"""
Understanding PGS
-----------------

In this example we want to try to understand how exactly PGS are generated
and how to influence them with the categorical field.
First of all, we will set everything up very similar to the first example.
"""

import matplotlib.pyplot as plt
import numpy as np

import gstools as gs

dim = 2
# no. of cells in both dimensions
N = [100, 80]

x = np.arange(N[0])
y = np.arange(N[1])

###############################################################################
# In this example we will use different geostatistical parameters for the
# SRFs. We will create fields with a strong anisotropy, and on top of that they
# will both be rotated.

model1 = gs.Gaussian(dim=dim, var=1, len_scale=[20, 1], angles=np.pi / 8)
srf1 = gs.SRF(model1, seed=20170519)
field1 = srf1.structured([x, y])
model2 = gs.Gaussian(dim=dim, var=1, len_scale=[1, 20], angles=np.pi / 4)
srf2 = gs.SRF(model2, seed=19970221)
field2 = srf2.structured([x, y])
field1 += 5.0

###############################################################################
# Internally, each field's values are mapped along an axis, which can be nicely
# visualized with a scatter plot. We can easily do that by flattening the 2d
# field values and simply use matplotlib's scatter plotting functionality.
# The x-axis shows field1's values and the y-axis shows field2's values.
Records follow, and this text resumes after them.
-- ==== Sys2Proof/Certificates/Slice0/Obligations.lean ====
section
/-! DEFINITION. The statements for the provers. Each docstring says which rule of spec/ a statement formalises, and names the decision
of 92_eei_decisions.md or the log entry where a clause rests on one. Every statement holds for every well-formed configuration. -/

open Sys2Proof Sys2Proof.Machine

/-! ### Encoding -/

/-- R77, R78, R80, R119, R139, R140: a frame written for a request-position instruction, whatever follows it, reads back as that
instruction with every operand. The position of the byte count is the spec's decision D8. -/
def Obligations.RequestEncodingRoundTrips : Prop :=
  ∀ (cfg : Config) (i : Instr) (frame rest : List Byte),
    cfg.wf = true → i.wf cfg = true → encode cfg i = .frame .req frame →
    decodeRequest cfg (frame ++ rest) = .ok (i, rest)

/-- R79, R81, R82, R119: the same in response position. -/
def Obligations.ResponseEncodingRoundTrips : Prop :=
  ∀ (cfg : Config) (i : Instr) (frame rest : List Byte),
    cfg.wf = true → i.wf cfg = true → encode cfg i = .frame .rsp frame →
    decodeResponse cfg (frame ++ rest) = .ok (i, rest)

/-- R182, R190 and R90, "A `REGMAP` with more entries adds rows": a row's sample reads back as that row, with its value and what its
entry says, and every sample is the encoding of the one well-formed row it reads as. That a further entry's row is a constructor by
kind is log entry 13. -/
def Obligations.SampleEncodingRoundTrips : Prop :=
  ∀ (cfg : Config) (addr value : Half), cfg.wf = true →
    (∀ i : Instr, i.wf cfg = true → encode cfg i = .sample addr value → decodeSample cfg addr value = i)
      ∧ (decodeSample cfg addr value).wf cfg = true ∧ encode cfg (decodeSample cfg addr value) = .sample addr value

/-- The other direction: bytes that decode are the encoding of what they decode to, followed by what is left over, so no two byte
sequences of one position stand for one frame. -/
def Obligations.DecodedFrameIsItsEncoding : Prop :=
  ∀ (cfg : Config) (d : Dir) (bytes rest : List Byte) (i : Instr),
    decode cfg (.frame d bytes) = .ok (i, rest) →
    i.wf cfg = true ∧ ∃ frame, encode cfg i = .frame d frame ∧ bytes = frame ++ rest

/-- R85: every value of the function byte has a row, in both positions. 262 more bytes are enough for any frame (R56). -/
def Obligations.EveryFunctionByteHasARow : Prop :=
  ∀ (cfg : Config) (f : Byte) (body : List Byte), cfg.wf = true → 262 ≤ body.length →
    (∃ i rest, decodeRequest cfg (cfg.expectedSlave :: f :: body) = .ok (i, rest))
      ∧ ∃ i rest, decodeResponse cfg (cfg.expectedSlave :: f :: body) = .ok (i, rest)

/-- R82: 18 of the 256 function bytes pass the synchroniser, whatever `FC_RSID` is. -/
def Obligations.EighteenFunctionBytesPass : Prop :=
  ∀ cfg : Config, cfg.wf = true →
    ((List.range 256).filter (fun n => syncAccept cfg (BitVec.ofNat 8 n))).length = 18

/-- Frames of the spec's rules R134, R138, R172 (0x04), R173 (0x84) and R125, and a sample of R193, decode to the rows they are
written for. -/
def Obligations.WrittenFramesDecode : Prop :=
  decode Config.default (.frame .req [0x01, 0x04, 0x81, 0x21, 0x00, 0x02, 0x09, 0xFD])
      = .ok (.reqF04 33057 0x00 0x02 0xFD09, [])
    ∧ decode Config.default
        (.frame .req [0x01, 0x10, 0xA7, 0xF8, 0x00, 0x02, 0x04, 0x00, 0x0A, 0x01, 0x02, 0x83, 0x29])
      = .ok (.reqF16 43000 2 [0x00, 0x0A, 0x01, 0x02] 0x2983, [])
    ∧ decode Config.default (.frame .rsp [0x01, 0x04, 0x02, 0x12, 0x34, 0xB4, 0x47])
      = .ok (.rspF04 [0x12, 0x34] 0x47B4, [])
    ∧ decode Config.default (.frame .rsp [0x01, 0x84, 0x01, 0x82, 0xC0]) = .ok (.rspxF04 0x01 0xC082, [])
    ∧ decode Config.default (.frame .req [0x01, 0x83]) = .ok (.reqExcF03, [])
    ∧ decode Config.default (.frame .rsp [0x01, 0x09]) = .ok (.noiseRsp 0x09, [])
    ∧ decode Config.default (.sample 33057 0x0000) = .ok (.curGenHi 0x0000, [])

/-! ### The checksum -/

/-- R102: the reflected register of R101 computes the checksum of the parameters of R100. -/
def Obligations.ReflectedCrcIsDirectCrc : Prop :=
  ∀ bytes : List Byte, crc16 bytes = crcDirect bytes

/-- R108 law 4: a sequence followed by its own checksum, low byte first, has checksum 0. -/
def Obligations.CrcResidueIsZero : Prop :=
  ∀ m : List Byte, crc16 (m ++ [loByte (crc16 m), hiByte (crc16 m)]) = 0

/-- R108 law 3: a valid frame with exactly one byte replaced, the two CRC bytes included, is not valid. -/
def Obligations.SingleByteCorruptionDetected : Prop :=
  ∀ (pre post : List Byte) (b b' : Byte), b ≠ b' → 2 ≤ pre.length + 1 + post.length →
    frameValid (pre ++ b :: post) = true → frameValid (pre ++ b' :: post) = false

/-- R104: whatever the frame kind, executing a complete frame writes `crc_calc` with the checksum of all its bytes but the last two
and `crc_rx` with the last two, low byte first, and reports as `valid` exactly whether they agree. -/
def Obligations.FrameCrcCoversItsBytes : Prop :=
  ∀ (s : State) (d : Dir) (frame : List Byte) (i : Instr),
    5 ≤ frame.length → decode s.cfg (.frame d frame) = .ok (i, []) →
    ∃ t e more, exec i s = .next t
      ∧ t.crcCalc = crc16 (frame.take (frame.length - 2))
      ∧ t.crcRx = joinBytes (frame.getD (frame.length - 1) 0) (frame.getD (frame.length - 2) 0)
      ∧ t.out = s.out ++ e :: more ∧ verdictOf e = some (decide (t.crcCalc = t.crcRx))

/-! ### Fetching a frame, one byte a step -/

/-- R117: a byte in a header search. The width and the saturation of the counter are the spec's decision D5. -/
def Obligations.HeaderSearchByte : Prop :=
  ∀ (s : State) (b : Byte) (rest : List InEvent) (search found : Phase),
    (search, found) ∈ [(Phase.reqSyncId, Phase.reqSyncFn), (Phase.rspSyncId, Phase.rspSyncFn)] →
    s.cfg.wf = true → s.ph = search → s.inp = .byte b :: rest →
    (b = s.cfg.expectedSlave →
        ∃ t, step s = .next t ∧ Stored s t 0 b
          ∧ t = { s with inp := rest, out := [], fb := t.fb, len := 1, ph := found })
      ∧ (b ≠ s.cfg.expectedSlave →
        step s = .next { s with
          inp := rest
          out := []
          skipped := BitVec.ofNat 32 (min (s.skipped.toNat + 1) 0xFFFFFFFF) })

/-- R80, with R118, R119 and R130: the function byte of a candidate header in request position. Rests on the spec's decisions D3, D4,
D6 and D7. -/
def Obligations.RequestFunctionByte : Prop :=
  ∀ (s : State) (f : Byte) (rest : List InEvent),
    s.cfg.wf = true → s.ph = .reqSyncFn → s.len = 1 → readByte s.fb 0 = some s.cfg.expectedSlave →
    s.inp = .byte f :: rest →
    (f ∈ ([1, 2, 3, 4, 5, 6] : List Byte) →
        ∃ t, step s = .next t ∧ Stored s t 1 f
          ∧ t = { s with inp := rest, out := [.header .req f s.skipped], fb := t.fb, len := 2, fn := f, need := 6,
                         ph := .reqBody })
      ∧ (f ∈ ([15, 16] : List Byte) →
        ∃ t, step s = .next t ∧ Stored s t 1 f
          ∧ t = { s with inp := rest, out := [.header .req f s.skipped], fb := t.fb, len := 2, fn := f, need := 5,
                         ph := .reqPrefix })
      ∧ (f = s.cfg.fcRsid ∨ f ∈ ([1, 2, 3, 4, 5, 6, 15, 16, s.cfg.fcRsid] : List Byte).map (0x80 ||| ·) →
        step s = .next (takeFailure (.unsupportedFunction f)
          { s with inp := rest, out := [.header .req f s.skipped], fn := f }))
      ∧ (f &&& 0x7F ∉ ([1, 2, 3, 4, 5, 6, 15, 16, s.cfg.fcRsid] : List Byte) →
        step s = .next { s with
          inp := rest
          out := []
          fb := []
          len := 0
          skipped := BitVec.ofNat 32 (min (s.skipped.toNat + 2) 0xFFFFFFFF)
          ph := .reqSyncId })

/-- The function byte of a candidate header in response position: accepted and reported, or skipped with the slave byte. Rests on
the spec's decisions D3 and D4. -/
def Obligations.ResponseFunctionByte : Prop :=
  ∀ (s : State) (f : Byte) (rest : List InEvent),
    s.cfg.wf = true → s.ph = .rspSyncFn → s.len = 1 → readByte s.fb 0 = some s.cfg.expectedSlave →
    s.inp = .byte f :: rest →
    (f &&& 0x7F ∈ ([1, 2, 3, 4, 5, 6, 15, 16, s.cfg.fcRsid] : List Byte) →
        ∃ t, step s = .next t ∧ Stored s t 1 f
          ∧ t = { s with inp := rest, out := [.header .rsp f s.skipped], fb := t.fb, len := 2, fn := f, ph := .rspBc })
      ∧ (f &&& 0x7F ∉ ([1, 2, 3, 4, 5, 6, 15, 16, s.cfg.fcRsid] : List Byte) →
        step s = .next { s with
          inp := rest
          out := []
          fb := []
          len := 0
          skipped := BitVec.ofNat 32 (min (s.skipped.toNat + 2) 0xFFFFFFFF)
          ph := .rspSyncId })

/-- R141: a byte of a request's body is stored and counted down. R141 and R143 complete the request by `fn`; that the last byte executes
what the collected bytes decode to is the model's choice, log entry 8. In a state that meets the frame invariant the two agree
(R33). -/
def Obligations.RequestBodyByte : Prop :=
  ∀ (s : State) (b : Byte) (rest : List InEvent),
    s.cfg.wf = true → s.ph = .reqBody → s.len < 264 → s.inp = .byte b :: rest →
    (1 < s.need →
        ∃ t, step s = .next t ∧ Stored s t s.len b
          ∧ t = { s with inp := rest, out := [], fb := t.fb, len := s.len + 1, need := s.need - 1 })
      ∧ (s.need = 1 → ∀ frame i, readFrame s.fb 0 s.len = .next frame →
        decodeRequest s.cfg (frame ++ [b]) = .ok (i, []) →
        ∃ t, step s = exec i t ∧ Stored s t s.len b
          ∧ t = { s with inp := rest, out := [], fb := t.fb, len := s.len + 1, need := 0 })

/-- R142: a byte of the prefix of a function 15 or 16 request; the fifth is the byte count (the spec's decision D8). -/
def Obligations.RequestPrefixByte : Prop :=
  ∀ (s : State) (b : Byte) (rest : List InEvent),
    s.cfg.wf = true → s.ph = .reqPrefix → s.len < 264 → s.inp = .byte b :: rest →
    (1 < s.need →
        ∃ t, step s = .next t ∧ Stored s t s.len b
          ∧ t = { s with inp := rest, out := [], fb := t.fb, len := s.len + 1, need := s.need - 1 })
      ∧ (s.need = 1 → s.len = 6 →
        ∃ t, step s = .next t ∧ Stored s t 6 b
          ∧ t = { s with inp := rest, out := [], fb := t.fb, len := 7, need := b.toNat + 2, ph := .reqBody })

/-- R157: the byte after a response header is the error code or the byte count. -/
def Obligations.ResponseThirdByte : Prop :=
  ∀ (s : State) (b : Byte) (rest : List InEvent),
    s.cfg.wf = true → s.ph = .rspBc → s.inp = .byte b :: rest →
    ∃ t, step s = .next t ∧ Stored s t 2 b
      ∧ t = { s with
          inp := rest
          out := []
          fb := t.fb
          len := 3
          need := if s.fn.getLsbD 7 then 2 else b.toNat + 2
          ph := if s.fn.getLsbD 7 then .rspExc else .rspBody }

/-- R162: a byte of a response's rest is stored and counted down. R162 chooses the completion by the phase; that the last byte executes
what the collected bytes decode to, whichever of the two phases it is, is the model's choice, log entry 8. In a state that meets
the frame invariant the two agree (R33). -/
def Obligations.ResponseBodyByte : Prop :=
  ∀ (s : State) (b : Byte) (rest : List InEvent),
    s.cfg.wf = true → s.ph = .rspExc ∨ s.ph = .rspBody → s.len < 264 → s.inp = .byte b :: rest →
    (1 < s.need →
        ∃ t, step s = .next t ∧ Stored s t s.len b
          ∧ t = { s with inp := rest, out := [], fb := t.fb, len := s.len + 1, need := s.need - 1 })
      ∧ (s.need = 1 → ∀ frame i, readFrame s.fb 0 s.len = .next frame →
        decodeResponse s.cfg (frame ++ [b]) = .ok (i, []) →
        ∃ t, step s = exec i t ∧ Stored s t s.len b
          ∧ t = { s with inp := rest, out := [], fb := t.fb, len := s.len + 1, need := 0 })

/-- A step runs the decoded instruction (log entry 8): when the bytes collected and the byte that arrives decode to an instruction,
the step is `exec` of it on the state in which the byte has been taken. Three cases: the last byte of a whole frame, a rejected
function byte (not stored, R119), and a function byte that is itself the end of the instruction (R139, R140). -/
def Obligations.StepRunsDecodedInstruction : Prop :=
  ∀ (s : State) (d : Dir) (b : Byte) (rest : List InEvent) (frame : List Byte) (i : Instr),
    s.cfg.wf = true → s.inp = .byte b :: rest → readFrame s.fb 0 s.len = .next frame →
    decode s.cfg (.frame d (frame ++ [b])) = .ok (i, []) →
    ((s.ph, d) ∈ [(Phase.reqBody, Dir.req), (Phase.rspExc, Dir.rsp), (Phase.rspBody, Dir.rsp)] →
        s.need = 1 → s.len < 264 →
        ∃ t, step s = exec i t ∧ Stored s t s.len b
          ∧ t = { s with inp := rest, out := [], fb := t.fb, len := s.len + 1, need := 0 })
      ∧ ((s.ph, d) ∈ [(Phase.reqSyncFn, Dir.req), (Phase.rspSyncFn, Dir.rsp)] → syncAccept s.cfg b = false →
        step s = exec i { s with inp := rest, out := [] })
      ∧ (s.ph = .reqSyncFn → d = .req → s.len = 1 → syncAccept s.cfg b = true → b ∉ requestFns →
        ∃ t, step s = exec i t ∧ Stored s t 1 b
          ∧ t = { s with inp := rest, out := [.header .req b s.skipped], fb := t.fb, len := 2, fn := b })

/-! ### Whole frames and a whole transaction, by running the steps -/

/-- Feeding the bytes of a complete request to a block that searches for one runs, in the last step, exactly that instruction, on
the state in which the frame has been collected (log entry 8). -/
def Obligations.RequestFrameRuns : Prop :=
  ∀ (s : State) (i : Instr) (frame : List Byte) (rest : List InEvent),
    s.cfg.wf = true → i.wf s.cfg = true → encode s.cfg i = .frame .req frame → 5 ≤ frame.length →
    s.ph = .reqSyncId → s.fb = [] → s.inp = frame.map .byte ++ rest →
    Host.Core.run Sys2Proof.core frame.length s = exec i { s with
      inp := rest
      out := []
      ph := .reqBody
      fb := cellsFrom 0 frame
      len := frame.length
      need := 0
      fn := frame.getD 1 0 }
plt.scatter(field1.flatten(), field2.flatten(), s=0.1)

###############################################################################
# This mapping always has a multivariate Gaussian distribution and this is also
# the field on which we define our categorical data `lithotypes` and their
# relations to each other. Before providing further explanations, we will
# create the lithotypes field, which again will have only two categories, but
# this time we will not prescribe a rectangle, but a circle.

# no. of grid cells of L-field
M = [51, 41]
# we need the indices of `lithotypes` later
x_lith = np.arange(M[0])
y_lith = np.arange(M[1])

# radius of circle
radius = 7

lithotypes = np.zeros(M)
mask = (x_lith[:, np.newaxis] - M[0] // 2) ** 2 + (
    y_lith[np.newaxis, :] - M[1] // 2
) ** 2 < radius**2
lithotypes[mask] = 1

###############################################################################
# We can compute the actual PGS now. As a second step, we use a helper function
# to recalculate the axes on which the lithotypes are defined. Normally, this
# is handled internally. But in order to show the scatter plot together with
# the lithotypes, we need the axes here.

pgs = gs.PGS(dim, [field1, field2])
P = pgs(lithotypes)

x_lith, y_lith = pgs.calc_lithotype_axes(lithotypes.shape)

###############################################################################
# And now to some plotting. Unfortunately, matplotlib likes to mess around with
# the aspect ratios of the plots, so the left panel is a bit stretched.

fig, axs = plt.subplots(2, 2)
axs[0, 0].imshow(field1, cmap="copper", origin="lower")
axs[0, 1].imshow(field2, cmap="copper", origin="lower")
axs[1, 0].scatter(field1.flatten(), field2.flatten(), s=0.1, color="C0")
axs[1, 0].pcolormesh(x_lith, y_lith, lithotypes.T, alpha=0.3, cmap="copper")

axs[1, 1].imshow(P, cmap="copper", origin="lower")

###############################################################################
# The black areas show the category 0 and the orange areas show category 1. We
# see that the majority of all points in the scatter plot are within the
# yellowish circle, thus the orange areas are larger than the black ones. The
# strong anisotropy and the rotation of the fields create these interesting
# patterns which remind us of fractures in the subsurface.